INSTRUCTIONS TO FOLLOW - Whenever a line in the entries below contains "each", copy that line.

Saved data entries

== Segment start ==

-- ==== Sys2Proof/Tests/Slice0.lean ====
section
/-! SUPPORT. Tests. Every expected word, result and flag is the spec's own: the examples of the rules (files 41 to 46), the
vectors of `95_test_vectors.md`, the tables of `30_encoding.md`. The last part gives, for every obligation with hypotheses, a
concrete state and operands that meet them. -/

namespace Sys2Proof.Tests

open Sys2Proof Sys2Proof.Machine

/-! ### Well-formedness: a term for each check, which the check refuses -/

theorem test_wf_reserved_mode_101 : (Instr.faddS 3 1 2 .reserved101).wellFormed .rv64 = false := by decide
theorem test_wf_reserved_mode_110 : (Instr.fsqrtS 3 1 .reserved110).wellFormed .rv64 = false := by decide
theorem test_wf_csr_outside : (Instr.csrrs 10 0x004 0).wellFormed .rv64 = false := by decide
theorem test_wf_rv64_only : (Instr.fcvtLS 10 1 (.static .rtz)).wellFormed .rv32 = false := by decide
theorem test_wf_good :
    (Instr.faddS 3 1 2 .dyn).wellFormed .rv32 = true ∧ (Instr.csrrw 10 0x003 10).wellFormed .rv32 = true ∧
      (Instr.fcvtLS 10 1 (.static .rtz)).wellFormed .rv64 = true := by decide

/-! ### Decoding: one word per row, as the rule of the instruction prints it -/

theorem test_decode_flw : decode 0x00852087#32 = .ok (.flw 1 10 8) := by decide
theorem test_decode_fsw : decode 0xfe25ae27#32 = .ok (.fsw 2 11 (-4)) := by decide
theorem test_decode_fmadd : decode 0x18208243#32 = .ok (.fmaddS 4 1 2 3 (.static .rne)) := by decide
theorem test_decode_fmsub : decode 0x18208247#32 = .ok (.fmsubS 4 1 2 3 (.static .rne)) := by decide
theorem test_decode_fnmsub : decode 0x1820824b#32 = .ok (.fnmsubS 4 1 2 3 (.static .rne)) := by decide
theorem test_decode_fnmadd : decode 0x1820824f#32 = .ok (.fnmaddS 4 1 2 3 (.static .rne)) := by decide
theorem test_decode_fadd : decode 0x002081d3#32 = .ok (.faddS 3 1 2 (.static .rne)) := by decide
theorem test_decode_fsub : decode 0x082081d3#32 = .ok (.fsubS 3 1 2 (.static .rne)) := by decide
theorem test_decode_fmul : decode 0x102091d3#32 = .ok (.fmulS 3 1 2 (.static .rtz)) := by decide
theorem test_decode_fdiv : decode 0x182081d3#32 = .ok (.fdivS 3 1 2 (.static .rne)) := by decide
theorem test_decode_fsqrt : decode 0x580081d3#32 = .ok (.fsqrtS 3 1 (.static .rne)) := by decide
theorem test_decode_fsgnj : decode 0x202081d3#32 = .ok (.fsgnjS 3 1 2) := by decide
theorem test_decode_fsgnjn : decode 0x202091d3#32 = .ok (.fsgnjnS 3 1 2) := by decide
theorem test_decode_fsgnjx : decode 0x2020a1d3#32 = .ok (.fsgnjxS 3 1 2) := by decide
theorem test_decode_fmin : decode 0x282081d3#32 = .ok (.fminS 3 1 2) := by decide
theorem test_decode_fmax : decode 0x282091d3#32 = .ok (.fmaxS 3 1 2) := by decide
theorem test_decode_fcvt_w_s : decode 0xc0009553#32 = .ok (.fcvtWS 10 1 (.static .rtz)) := by decide
theorem test_decode_fcvt_wu_s : decode 0xc0109553#32 = .ok (.fcvtWUS 10 1 (.static .rtz)) := by decide
theorem test_decode_fcvt_l_s : decode 0xc0209553#32 = .ok (.fcvtLS 10 1 (.static .rtz)) := by decide
theorem test_decode_fcvt_lu_s : decode 0xc0309553#32 = .ok (.fcvtLUS 10 1 (.static .rtz)) := by decide
theorem test_decode_fmv_x_w : decode 0xe0008553#32 = .ok (.fmvXW 10 1) := by decide
theorem test_decode_fclass : decode 0xe0009553#32 = .ok (.fclassS 10 1) := by decide
theorem test_decode_feq : decode 0xa020a553#32 = .ok (.feqS 10 1 2) := by decide
theorem test_decode_flt : decode 0xa0209553#32 = .ok (.fltS 10 1 2) := by decide
theorem test_decode_fle : decode 0xa0208553#32 = .ok (.fleS 10 1 2) := by decide
theorem test_decode_fcvt_s_w : decode 0xd00500d3#32 = .ok (.fcvtSW 1 10 (.static .rne)) := by decide
theorem test_decode_fcvt_s_wu : decode 0xd01500d3#32 = .ok (.fcvtSWU 1 10 (.static .rne)) := by decide
theorem test_decode_fcvt_s_l : decode 0xd02500d3#32 = .ok (.fcvtSL 1 10 (.static .rne)) := by decide
theorem test_decode_fcvt_s_lu : decode 0xd03500d3#32 = .ok (.fcvtSLU 1 10 (.static .rne)) := by decide
theorem test_decode_fmv_w_x : decode 0xf00500d3#32 = .ok (.fmvWX 1 10) := by decide
theorem test_decode_csrrw : decode 0x003515f3#32 = .ok (.csrrw 11 0x003 10) := by decide
theorem test_decode_csrrs : decode 0x00302573#32 = .ok (.csrrs 10 0x003 0) := by decide
theorem test_decode_csrrc : decode 0x0012b073#32 = .ok (.csrrc 0 0x001 5) := by decide
theorem test_decode_csrrwi : decode 0x0020d073#32 = .ok (.csrrwi 0 0x002 1) := by decide
theorem test_decode_csrrsi : decode 0x00106573#32 = .ok (.csrrsi 10 0x001 0) := by decide
theorem test_decode_csrrci : decode 0x003ff573#32 = .ok (.csrrci 10 0x003 31) := by decide
theorem test_decode_dynamic_mode : decode 0x0020f1d3#32 = .ok (.faddS 3 1 2 .dyn) := by decide
theorem test_decode_reserved_mode : decode 0x0020e1d3#32 = .ok (.faddS 3 1 2 .reserved110) := by decide

/-- The rows of the opcode map exclude each other (R88). -/
theorem test_rows_disjoint :
    opcodeTable.Pairwise (fun r q => r.mask &&& q.mask &&& (r.pattern ^^^ q.pattern) ≠ 0#32) := by decide +kernel

/-! ### One step on a small state -/

/-- Reset with `f1`, `f2`, `f3`, `x10` set and the word `w` at the pc, which is 0. -/
def start (w f1 f2 f3 : Bits32) (x10 : Word) : State :=
  ((((State.reset.writeF 1 f1).writeF 2 f2).writeF 3 f3).writeX 10 x10).placeWord w

/-- A floating-point register, the flags and the pc after one step. -/
def fpAfter (s : State) (r : FReg) : Option (Bits32 × Flags × Word) :=
  match step s with
  | .next t => some (t.readF r, t.fflags, t.pcVal)
  | .fault _ => none
  | .refused _ => none

/-- An integer register, the flags and `frm` after one step. -/
def intAfter (s : State) (r : XReg) : Option (Word × Flags × BitVec 3) :=
  match step s with
  | .next t => some (t.readX r, t.fflags, t.frm)
  | .fault _ => none
  | .refused _ => none

/-- The fault of one step. -/
def faultOf (s : State) : Option Fault :=
  match step s with
  | .next _ => none
  | .fault e => some e
  | .refused _ => none

/-- V-ADD-2 of `95_test_vectors.md`, R211: a tie to even. -/
theorem test_fadd :
    fpAfter (start 0x002081d3#32 0x3f800000#32 0x33800000#32 0x00000000#32 0x0#64) 3 =
      some (0x3f800000#32, 0b00001#5, 4) := by decide

/-- R212: an exact zero under RDN. -/
theorem test_fsub_rdn :
    fpAfter (start 0x0820a1d3#32 0x3f800000#32 0x3f800000#32 0x00000000#32 0x0#64) 3 =
      some (0x80000000#32, 0b00000#5, 4) := by decide

/-- R213: MAXF times 2 under RTZ. -/
theorem test_fmul_overflow :
    fpAfter (start 0x102091d3#32 0x7f7fffff#32 0x40000000#32 0x00000000#32 0x0#64) 3 =
      some (0x7f7fffff#32, 0b00101#5, 4) := by decide +kernel

/-- V-DIV-1, R214: 1 / 3. -/
theorem test_fdiv :
    fpAfter (start 0x182081d3#32 0x3f800000#32 0x40400000#32 0x00000000#32 0x0#64) 3 =
      some (0x3eaaaaab#32, 0b00001#5, 4) := by decide

/-- V-DIV-4, R142. -/
theorem test_fdiv_by_zero :
    fpAfter (start 0x182081d3#32 0x3f800000#32 0x80000000#32 0x00000000#32 0x0#64) 3 =
      some (0xff800000#32, 0b01000#5, 4) := by decide

/-- R215: the root of 2 under RUP. -/
theorem test_fsqrt_rup :
    fpAfter (start 0x5800b1d3#32 0x40000000#32 0x00000000#32 0x00000000#32 0x0#64) 3 =
      some (0x3fb504f4#32, 0b00001#5, 4) := by decide

/-- V-MIN-4, R217. -/
theorem test_fmin :
    fpAfter (start 0x282081d3#32 0x7f800001#32 0x3f800000#32 0x00000000#32 0x0#64) 3 =
      some (0x3f800000#32, 0b10000#5, 4) := by decide

/-- R218: -0 and +0. -/
theorem test_fmax :
    fpAfter (start 0x282091d3#32 0x80000000#32 0x00000000#32 0x00000000#32 0x0#64) 3 =
      some (0x00000000#32, 0b00000#5, 4) := by decide

/-- V-FMA-2, R221: the product is not rounded. -/
theorem test_fmadd :
    fpAfter (start 0x18208243#32 0x3f800001#32 0x3f800001#32 0xbf800002#32 0x0#64) 4 =
      some (0x28800000#32, 0b00000#5, 4) := by decide

/-- V-FMA-3, R222. -/
theorem test_fmsub :
    fpAfter (start 0x18208247#32 0x40000000#32 0x40400000#32 0x40800000#32 0x0#64) 4 =
      some (0x40000000#32, 0b00000#5, 4) := by decide

/-- V-FMA-5, R223. -/
theorem test_fnmsub :
    fpAfter (start 0x1820824b#32 0x40000000#32 0x40400000#32 0x40800000#32 0x0#64) 4 =
      some (0xc0000000#32, 0b00000#5, 4) := by decide

/-- V-FMA-7, R224. -/
theorem test_fnmadd :
    fpAfter (start 0x1820824f#32 0x3f800000#32 0x40000000#32 0x40400000#32 0x0#64) 4 =
      some (0xc0a00000#32, 0b00000#5, 4) := by decide

/-- V-SGN-4, R252. -/
theorem test_fsgnj :
    fpAfter (start 0x202081d3#32 0x7f800001#32 0x80000000#32 0x00000000#32 0x0#64) 3 =
      some (0xff800001#32, 0b00000#5, 4) := by decide

/-- V-SGN-3, R253. -/
theorem test_fsgnjn :
    fpAfter (start 0x202091d3#32 0xbf800000#32 0x40000000#32 0x00000000#32 0x0#64) 3 =
      some (0xbf800000#32, 0b00000#5, 4) := by decide

/-- R254. -/
theorem test_fsgnjx :
    fpAfter (start 0x2020a1d3#32 0xc0000000#32 0xbf800000#32 0x00000000#32 0x0#64) 3 =
      some (0x40000000#32, 0b00000#5, 4) := by decide

/-- R241: -1.5 under RTZ. -/
theorem test_fcvt_w_s :
    intAfter (start 0xc0009553#32 0xbfc00000#32 0x00000000#32 0 0) 10 = some (0xffffffffffffffff#64, 0b00001#5, 0) := by decide

/-- V-CVT-11, S5: sign-extended also in the unsigned form. -/
theorem test_fcvt_wu_s :
    intAfter (start 0xc0109553#32 0x4f000000#32 0x00000000#32 0 0) 10 = some (0xffffffff80000000#64, 0b00000#5, 0) := by decide

/-- R243. -/
theorem test_fcvt_l_s :
    intAfter (start 0xc0209553#32 0x4f800000#32 0x00000000#32 0 0) 10 = some (0x100000000#64, 0b00000#5, 0) := by decide

/-- R244: out of range. -/
theorem test_fcvt_lu_s :
    intAfter (start 0xc0309553#32 0xbf800000#32 0x00000000#32 0 0) 10 = some (0x0#64, 0b10000#5, 0) := by decide

/-- V-CVTF-13, R246: only the low word. -/
theorem test_fcvt_s_w :
    fpAfter (start 0xd00500d3#32 0x00000000#32 0x00000000#32 0x00000000#32 0x123456789#64) 1 =
      some (0x4e0d159e#32, 0b00001#5, 4) := by decide

/-- R247. -/
theorem test_fcvt_s_wu :
    fpAfter (start 0xd01500d3#32 0x00000000#32 0x00000000#32 0x00000000#32 0xffffffff#64) 1 =
      some (0x4f800000#32, 0b00001#5, 4) := by decide

/-- R248. -/
theorem test_fcvt_s_l :
    fpAfter (start 0xd02500d3#32 0x00000000#32 0x00000000#32 0x00000000#32 0x100000001#64) 1 =
      some (0x4f800000#32, 0b00001#5, 4) := by decide

/-- R249. -/
theorem test_fcvt_s_lu :
    fpAfter (start 0xd03500d3#32 0x00000000#32 0x00000000#32 0x00000000#32 0xffffffffffffffff#64) 1 =
      some (0x5f800000#32, 0b00001#5, 4) := by decide

/-- V-MV-1, R255. -/
theorem test_fmv_x_w :
    intAfter (start 0xe0008553#32 0xbf800000#32 0x00000000#32 0 0) 10 = some (0xffffffffbf800000#64, 0b00000#5, 0) := by decide

/-- V-MV-4, R256. -/
theorem test_fmv_w_x :
    fpAfter (start 0xf00500d3#32 0x00000000#32 0x00000000#32 0x00000000#32 0x123456787fc00001#64) 1 =
      some (0x7fc00001#32, 0b00000#5, 4) := by decide

/-- V-CMP-4, R272. -/
theorem test_feq :
    intAfter (start 0xa020a553#32 0x80000000#32 0x00000000#32 0 0) 10 = some (0x1#64, 0b00000#5, 0) := by decide

/-- V-CMP-7, R273. -/
theorem test_flt :
    intAfter (start 0xa0209553#32 0x7fc00000#32 0x3f800000#32 0 0) 10 = some (0x0#64, 0b10000#5, 0) := by decide

/-- V-CMP-2, R274. -/
theorem test_fle :
    intAfter (start 0xa0208553#32 0x40000000#32 0x3f800000#32 0 0) 10 = some (0x0#64, 0b00000#5, 0) := by decide

/-- V-CLS-11, R281. -/
theorem test_fclass :
    intAfter (start 0xe0009553#32 0xffbfffff#32 0x00000000#32 0 0) 10 = some (0x100#64, 0b00000#5, 0) := by decide

/-- V-LS-1, R201: `flw f1, 8(x10)`, the byte at the lowest address is bits 7:0. -/
theorem test_flw :
    fpAfter { start 0x00852087#32 0 0 0 0x1000 with
      mem := [(0, 0x87), (1, 0x20), (2, 0x85), (0x1008, 0xdb), (0x1009, 0x0f), (0x100a, 0x49), (0x100b, 0x40)] } 1 =
      some (0x40490fdb#32, 0#5, 4) := by decide

/-- R201, V-LS-4: a misaligned address under `trap`; the fault carries `ea` and the pc. -/
theorem test_flw_misaligned :
    faultOf (start 0x00852087#32 0 0 0 0x1001) = some (.loadAddressMisaligned 0x1009 0) := by decide

/-- The bytes of memory that a step leaves at four addresses. -/
def bytesAfter (s : State) (a b c d : Nat) : Option (Byte × Byte × Byte × Byte) :=
  match step s with
  | .next t => some (t.mem.read a, t.mem.read b, t.mem.read c, t.mem.read d)
  | .fault _ => none
  | .refused _ => none

/-- R202: `fsw f2, -4(x11)`, with `x11` = 0x2000 and `f2` = -1.0. -/
theorem test_fsw :
    bytesAfter ((start 0xfe25ae27#32 0 0xbf800000#32 0 0).writeX 11 0x2000) 0x1ffc 0x1ffd 0x1ffe 0x1fff =
      some (0x00, 0x00, 0x80, 0xbf) := by decide

/-- R202, V-LS-8: a store outside `MEM_VALID` for writing. -/
theorem test_fsw_access_fault :
    faultOf { (start 0xfe25ae27#32 0 0 0 0).writeX 11 0x1010 with cfg := { resetConfig with memValid := [⟨0, 0x100c, true, true, true⟩] } } =
      some (.storeAccessFault 0x100c 0) := by decide

/-- V-CSR-12, R172: `rd` = `rs1` swaps. -/
theorem test_csrrw :
    intAfter { start 0x00251573#32 0 0 0 0x6#64 with frm := 0b001#3, fflags := 0b00000#5 } 10 =
      some (0x1#64, 0b00000#5, 0b110#3) := by decide

/-- V-CSR-4, R177: only bits 7:0. -/
theorem test_csrrw_fcsr :
    intAfter { start 0x003515f3#32 0 0 0 0xffffff60#64 with frm := 0b000#3, fflags := 0b11111#5 } 11 =
      some (0x1f#64, 0b00000#5, 0b011#3) := by decide

/-- V-CSR-1, R173: a pure read. -/
theorem test_csrrs :
    intAfter { start 0x00302573#32 0 0 0 0x0#64 with frm := 0b010#3, fflags := 0b10001#5 } 10 =
      some (0x51#64, 0b10001#5, 0b010#3) := by decide

/-- V-CSR-14, R173: setting every bit. -/
theorem test_csrrs_all :
    intAfter ((start 0x0032a573#32 0 0 0 0).writeX 5 0xffffffff) 10 = some (0, 0b11111#5, 0b111#3) := by decide

/-- V-CSR-8, R174. -/
theorem test_csrrc :
    intAfter { (start 0x0012b073#32 0 0 0 0).writeX 5 1 with frm := 1, fflags := 0b11111#5 } 0 =
      some (0, 0b11110#5, 0b001#3) := by decide

/-- V-CSR-9, R175. -/
theorem test_csrrwi :
    intAfter { start 0x0020d073#32 0 0 0 0x0#64 with frm := 0b111#3, fflags := 0b00000#5 } 0 =
      some (0x0#64, 0b00000#5, 0b001#3) := by decide

/-- V-CSR-10, R175: a pure read. -/
theorem test_csrrsi :
    intAfter { start 0x00106573#32 0 0 0 0x0#64 with frm := 0b011#3, fflags := 0b01010#5 } 10 =
      some (0xa#64, 0b01010#5, 0b011#3) := by decide

/-- V-CSR-11, R175. -/
theorem test_csrrci :
    intAfter { start 0x003ff573#32 0 0 0 0x0#64 with frm := 0b101#3, fflags := 0b11111#5 } 10 =
      some (0xbf#64, 0b00000#5, 0b101#3) := by decide

/-- V-RM-8, R93: DYN with a reserved `frm`. -/
theorem test_reserved_frm :
    faultOf { start 0x0020f1d3#32 0x3f800000#32 0x33800000#32 0 0 with frm := 0b111#3 } =
      some (.illegalInstruction 0x0020f1d3#32 0) := by decide

/-- V-RM-11, R92: a reserved static mode faults although the result would be exact. -/
theorem test_reserved_static :
    faultOf (start 0xd00050d3#32 0 0 0 0) = some (.illegalInstruction 0xd00050d3#32 0) := by decide
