-- ==== Sys2Proof/Machine/Engine.lean ====
section
/-! DEFINITION. The engine's commands: ENGINE_INIT (40_key_schedule.md R148), BLOCK_ENC and BLOCK_DEC
(41_round_engine.md R192, R193). -/

namespace Sys2Proof.Machine

/-- ENGINE_INIT (R148): a round count outside [8, 32] raises InvalidRounds and changes nothing; any key is accepted. -/
def execEngineInit (rounds : Nat) (s : State) : Result :=
  if 8 ≤ rounds ∧ rounds ≤ 32 then
    returnOk [] (s.withRegs (s.regs.buildEngine s.cfg.tables (normKey s.keyIn) rounds))
  else raise .invalidRounds s

/-- BLOCK_ENC (R192). -/
def execBlockEnc (s : State) : Result := blockCommand .enc s

/-- BLOCK_DEC (R193). -/
def execBlockDec (s : State) : Result := blockCommand .dec s

end Sys2Proof.Machine
end

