-- ==== Sys2Proof/Laws/Bytes.lean ====
section
/-! SUPPORT. Byte strings and blocks: BE64 and BYTES8 are inverse, messages and block lists correspond, and the lengths of
padding and unpadding. -/

namespace Sys2Proof.Machine

@[simp] theorem bytes8_length (v : Block) : (bytes8 v).length = 8 := rfl

theorem be64_bytes8 (v : Block) : be64 (bytes8 v) = v := by
  apply BitVec.eq_of_toNat_eq
  have hv := v.isLt
  simp only [be64, natOfBytes, bytes8, List.foldl, BitVec.toNat_ofNat, BitVec.extractLsb'_toNat, Nat.shiftRight_eq_div_pow]
  omega

theorem bytes8_be64 (b : Bytes) (h : b.length = 8) : bytes8 (be64 b) = b := by
  match b, h with
  | [b0, b1, b2, b3, b4, b5, b6, b7], _ =>
    have h0 := b0.isLt; have h1 := b1.isLt; have h2 := b2.isLt; have h3 := b3.isLt
    have h4 := b4.isLt; have h5 := b5.isLt; have h6 := b6.isLt; have h7 := b7.isLt
    simp only [bytes8, be64, natOfBytes, List.foldl, List.cons.injEq, and_true]
    refine ⟨?_, ?_, ?_, ?_, ?_, ?_, ?_, ?_⟩ <;>
      (apply BitVec.eq_of_toNat_eq
       simp only [BitVec.toNat_ofNat, BitVec.extractLsb'_toNat, Nat.shiftRight_eq_div_pow]
       omega)

@[simp] theorem memRead_whole (b : Bytes) (h : b.length = 8) : memRead b 0 8 = b := by
  simp [memRead, ← h]

@[simp] theorem memRead_bytes8 (v : Block) : memRead (bytes8 v) 0 8 = bytes8 v := memRead_whole _ rfl

theorem memRead_length (b : Bytes) (off n : Nat) (h : off + n ≤ b.length) : (memRead b off n).length = n := by
  simp [memRead]; omega

theorem memRead_append (b c : Bytes) (hb : b.length = 8) (off n : Nat) : memRead (b ++ c) (8 + off) n = memRead c off n := by
  simp [memRead, ← hb]

@[simp] theorem normKey_length (k : Bytes) : (normKey k).length = 8 := by
  unfold normKey; split <;> simp <;> omega

/-! ### Blocks -/

@[simp] theorem unblocks_length (bs : List Block) : (unblocks bs).length = 8 * bs.length := by
  induction bs with
  | nil => rfl
  | cons b bs ih => simp only [unblocks, List.flatMap_cons, List.length_append, List.length_cons, bytes8_length] at *; omega

@[simp] theorem blocks_length (w : Bytes) : (blocks w).length = w.length / 8 := by simp [blocks]

theorem unblocks_cons (b : Block) (bs : List Block) : unblocks (b :: bs) = bytes8 b ++ unblocks bs := rfl

theorem blockAt_append_zero (b : Block) (w : Bytes) : blockAt (bytes8 b ++ w) 0 = b := by
  have h : memRead (bytes8 b ++ w) (8 * 0) 8 = bytes8 b := by simp [memRead, bytes8]
  rw [blockAt, h, be64_bytes8]

theorem blockAt_append_succ (b : Block) (w : Bytes) (k : Nat) : blockAt (bytes8 b ++ w) (k + 1) = blockAt w k := by
  rw [blockAt, blockAt, Nat.mul_add, Nat.add_comm (8 * k), memRead_append _ _ (bytes8_length b)]

/-- Block k of the bytes of a block list is its entry k. -/
theorem blockAt_unblocks (bs : List Block) (k : Nat) (h : k < bs.length) : blockAt (unblocks bs) k = bs[k] := by
  induction bs generalizing k with
  | nil => simp at h
  | cons b bs ih =>
    cases k with
    | zero => exact blockAt_append_zero b _
    | succ k =>
      rw [unblocks_cons, blockAt_append_succ, ih k (by simpa using h)]
      rfl

/-- The same with a default, for statements that look one block back. -/
theorem blockAt_unblocks_getD (bs : List Block) (k : Nat) (h : k < bs.length) :
    blockAt (unblocks bs) k = bs.getD k 0 := by
  rw [blockAt_unblocks bs k h, List.getD_eq_getElem?_getD, List.getElem?_eq_getElem h]; rfl

theorem blocks_getElem (w : Bytes) (k : Nat) (h : k < (blocks w).length) : (blocks w)[k] = blockAt w k := by
  simp [blocks]

theorem blocks_getD (w : Bytes) (k : Nat) (h : k < w.length / 8) : (blocks w).getD k 0 = blockAt w k := by
  rw [List.getD_eq_getElem?_getD, List.getElem?_eq_getElem (by simpa using h), blocks_getElem]; rfl

/-- Splitting the bytes of a block list gives the list back. -/
theorem blocks_unblocks (bs : List Block) : blocks (unblocks bs) = bs := by
  apply List.ext_getElem
  · simp
  · intro k h1 h2
    rw [blocks_getElem, blockAt_unblocks _ _ h2]

/-- Two messages of the same whole number of blocks are equal when all their blocks are. -/
theorem unblocks_blocks (w : Bytes) (h : w.length % 8 = 0) : unblocks (blocks w) = w := by
  obtain ⟨n, hn⟩ : ∃ n, w.length = 8 * n := ⟨w.length / 8, by omega⟩
  induction n generalizing w with
  | zero =>
    have : w = [] := List.length_eq_zero_iff.mp (by omega)
    subst this; rfl
  | succ n ih =>
    have hsplit : w = bytes8 (be64 (w.take 8)) ++ w.drop 8 := by
      rw [bytes8_be64 _ (by simp; omega), List.take_append_drop]
    have hlen : (w.drop 8).length = 8 * n := by simp; omega
    have hblocks : blocks w = be64 (w.take 8) :: blocks (w.drop 8) := by
      have hdiv : w.length / 8 = n + 1 := by omega
      have hdiv' : (w.drop 8).length / 8 = n := by omega
      rw [blocks, hdiv, List.range_succ_eq_map, List.map_cons, List.map_map, blocks, hdiv']
      have hzero : blockAt w 0 = be64 (w.take 8) := by
        conv_lhs => rw [hsplit]
        exact blockAt_append_zero _ _
      have htail : ∀ k, (blockAt w ∘ Nat.succ) k = blockAt (w.drop 8) k := by
        intro k
        show blockAt w (k + 1) = _
        conv_lhs => rw [hsplit]
        exact blockAt_append_succ _ _ k
      rw [hzero, List.map_congr_left (fun k _ => htail k)]
    rw [hblocks, unblocks_cons, ih _ (by omega) hlen, ← hsplit]

/-! ### Padding -/

theorem padCount_pos (d : Bytes) : 1 ≤ padCount d := by unfold padCount; omega

theorem padCount_le (d : Bytes) : padCount d ≤ 8 := by unfold padCount; omega

@[simp] theorem pad_length (d : Bytes) : (pad d).length = 8 * (d.length / 8 + 1) := by
  simp only [pad, List.length_append, List.length_replicate, padCount]; omega

@[simp] theorem padCount_toNat (d : Bytes) : (BitVec.ofNat 8 (padCount d)).toNat = padCount d := by
  have := padCount_le d
  simp; omega

theorem pad_getLast? (d : Bytes) : (pad d).getLast? = some (BitVec.ofNat 8 (padCount d)) := by
  have h := padCount_pos d
  obtain ⟨n, hn⟩ : ∃ n, padCount d = n + 1 := ⟨padCount d - 1, by omega⟩
  rw [pad, hn, List.replicate_succ', ← List.append_assoc]
  simp

theorem pad_take (d : Bytes) : (pad d).take ((pad d).length - padCount d) = d := by
  simp [pad]

theorem pad_drop (d : Bytes) :
    (pad d).drop ((pad d).length - padCount d) = List.replicate (padCount d) (BitVec.ofNat 8 (padCount d)) := by
  simp [pad]

/-- Either unpadding policy gives the padded data back. -/
theorem unpad_pad (strict : Bool) (d : Bytes) : unpad strict (pad d) = some d := by
  have h1 := padCount_pos d
  have h2 := padCount_le d
  have h3 : padCount d ≤ (pad d).length := by simp only [pad, List.length_append, List.length_replicate]; omega
  cases strict with
  | false =>
    simp only [unpad, unpadLenient, pad_getLast?, padCount_toNat, h1, h2, h3, and_self, if_true, pad_take]
    simp
  | true =>
    simp only [unpad, unpadStrict, pad_getLast?, padCount_toNat, h1, h2, h3, pad_take, pad_drop]
    simp

theorem unpadLenient_length (w : Bytes) : ∃ n, n ≤ 8 ∧ (unpadLenient w).length + n = w.length := by
  unfold unpadLenient
  split
  · exact ⟨0, by omega, rfl⟩
  · split
    · rename_i last _ h
      exact ⟨last.toNat, h.2.1, by simp; omega⟩
    · exact ⟨0, by omega, rfl⟩

theorem unpadStrict_length (w d : Bytes) (h : unpadStrict w = some d) :
    ∃ n, 1 ≤ n ∧ n ≤ 8 ∧ d.length + n = w.length := by
  unfold unpadStrict at h
  split at h
  · cases h
  · split at h
    · rename_i last _ hn
      cases h
      exact ⟨last.toNat, hn.1, hn.2.1, by simp; omega⟩
    · cases h

end Sys2Proof.Machine
end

== Segment end ==

ANSWER SECTION -
/-! ### Well-formedness: a term for each check, which the check refuses -/
/-- The rows of the opcode map exclude each other (R88). -/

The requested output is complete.